How does a lawyer like yourself, who works on these gruesome disturbing cases, how do you balance that out emotionally, psychologically in your life?
I don’t have a specific routine, but it could be really crushing. Particularly in something like Candy and another case that really comes to mind is Lisa Diaz which was capital murder trial where she was accused of killing her two children. When I get cases like them, particularly when I believe the people were really innocent, it’sreally stressful. Their lives are at stake and I don’t want to do anything wrong that’s gonna cause an innocent person to end up in prison.
So whenever I can travel, I do. That’s my main stress release. Whenever I finished up a big trial, my wife and I would go take a vacation somewhere just to get away and clear my mind.
Have you been in touch with Candy?
I have not talked to her in a long time, and she moved shortly after trial. It was just impossible for her to stay in the area. She couldn’t go the grocery store without people saying something negative to her. The book Evidence of Love came out a few years after the trial, and Candy did cooperate with that book. So did Don Crowder and I. But then after that. They made a movie with Barbara Hershey. Candy would not cooperate with that, and there’s been a bunch of shows since then Candy would not cooperate in.

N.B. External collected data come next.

-- ==== Sys2Proof/Machine/State.lean ====
section
/-! DEFINITION. The state of the core, the reasons a step can stop, and reset (10_state.md, 70_reset_and_hazards.md R181 to
R183). -/

namespace Sys2Proof.Machine

/-- The register file: "12 words, fixed indices" (R10, R11). Index 8 is `pc`, 9 `sp`, 10 `bp`, 11 `flags`. -/
structure RegFile where
  x0 : Word
  x1 : Word
  x2 : Word
  x3 : Word
  x4 : Word
  x5 : Word
  x6 : Word
  x7 : Word
  pc : Word
  sp : Word
  bp : Word
  flags : Word
deriving DecidableEq, Repr

/-- The five fatal errors with the information each reports to the host (60_exceptions.md R160). -/
inductive Cause
  /-- PC outside the executable region; the PC (R161). -/
  | outOfBoundsExecution (pc : Word)
  /-- A byte that is no opcode; the byte and the PC (R162). -/
  | illegalOpcode (op : Byte) (pc : Word)
  /-- A register-id field of 12 to 255; the field and the PC (R163). -/
  | illegalRegister (id : Byte) (pc : Word)
  /-- DIV or DIVS with a zero divisor; the PC (R164). -/
  | divideByZero (pc : Word)
  /-- An access that reaches beyond the buffer; its address (R165). -/
  | outOfBoundsAccess (addr : Word)
deriving DecidableEq, Repr

/-- The engine state `STATE` (R22): `Running`, `Halted` and `Faulted(cause)`; the last two are terminal. -/
inductive Engine
  | running
  | halted
  | faulted (cause : Cause)
deriving DecidableEq, Repr

/-- The memory buffer (R30) as a list of (address, byte) cells in one canonical form: addresses strictly rising, no
listed byte 0x00. An unlisted address reads as 0x00 (R32, R183). -/
abbrev Memory := List Host.Cell

/-- The whole state of the core (R10, R22, R23, R24, R30) and the configuration reset fixed (R4, R180). -/
structure State where
  /-- The register file (R10). -/
  regs : RegFile
  /-- The engine state `STATE` (R22). -/
  engine : Engine
  /-- The instruction counter `ICOUNT`, unbounded (R23). -/
  icount : Nat
  /-- The memory buffer (R30). -/
  mem : Memory
  /-- The configuration (R4), changed by no step. -/
  cfg : Config
deriving DecidableEq, Repr

/-- The ways a step stops with a fault. There is none: the spec gives every fatal error a terminal state
`Faulted(cause)` (R22, R160), so taking one is a next state, and no step of this machine ends outside the spec's states.
Safe: log 4. -/
inductive Fault
deriving DecidableEq, Repr

/-- The ways a step is refused. -/
inductive Refusal
  /-- An instruction that has no meaning yet; raised by `exec`'s refused arms only, of which there is none. Safe. -/
  | notModelled (mnemonic : String)
deriving DecidableEq, Repr

/-- The machine right after the reset of R181 to R183 with the empty image loaded under `Config.default`: general
registers 0, `PC = STATIC_SIZE`, `SP = BP = STACK_OFFSET` (both 0 here, as the image has no byte), FLAGS 0, `Running`,
`ICOUNT = 0`, every byte 0x00. `loadImage` gives the reset state of any other image. That the image is empty is the
model's choice: log 1. -/
def State.reset : State where
  regs :=
    { x0 := 0, x1 := 0, x2 := 0, x3 := 0, x4 := 0, x5 := 0, x6 := 0, x7 := 0, pc := 0, sp := 0, bp := 0, flags := 0 }
  engine := .running
  icount := 0
  mem := []
  cfg := Config.default

end Sys2Proof.Machine
end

So that one book is the only thing she was involved in?
Yes, she did agree to talk to Jim Atkinson who wrote that, and I think she was sorry she did.
Who were your role models as an attorney Dallas?
I used to practice with George Milner Jr., who passed away in 2014. I just thought George was just a fine person and a great trial lawyer. So he was was really a person that I tried to model myself after.
How about the partners at the firm where you worked during the Candy case?
Both Jim [Mattox] and Don [Crowder] were very important.
When I first got out of law school, I worked at the prison with inmates. And when I came to Dallas, I was looking for a job — and this is probably something Henry Wade did that helped me in my career — I thought we all go work at the Dallas district attorney’s office. But Wade said, “You strike me more as a criminal defense lawyer rather than a prosecutor.” And he said, “I think you should go talk to my my friend, Jim Mattox.” So I went and talked with with Jim and Don and they hired me to do all criminal work, so that was really the start of my criminal defense career.
And you spent a lot of your life in Dallas teaching — what made you want to do that?
I’ve always enjoyed mentoring young lawyers and students and teaching, and I guess many years ago Walter Steele, who was one of the associate deans at SMU at the law school asked if I might be interested in teaching. I was and I tried it out. And I really liked it and I stayed there for 20 years. And I really enjoyed contact with the students. It was challenging and a lot of fun.
Before I go and miss something, when other press and storytellers contact you, what they most want to know?People want to know where Candy is and if I really think it was self defense, and I really do think it was self defense. I really believe that for reasons. I mean, I think the jury made the absolute right decision. Even though there was a lot of hostility to that decision. Yeah, I think I think we got it right.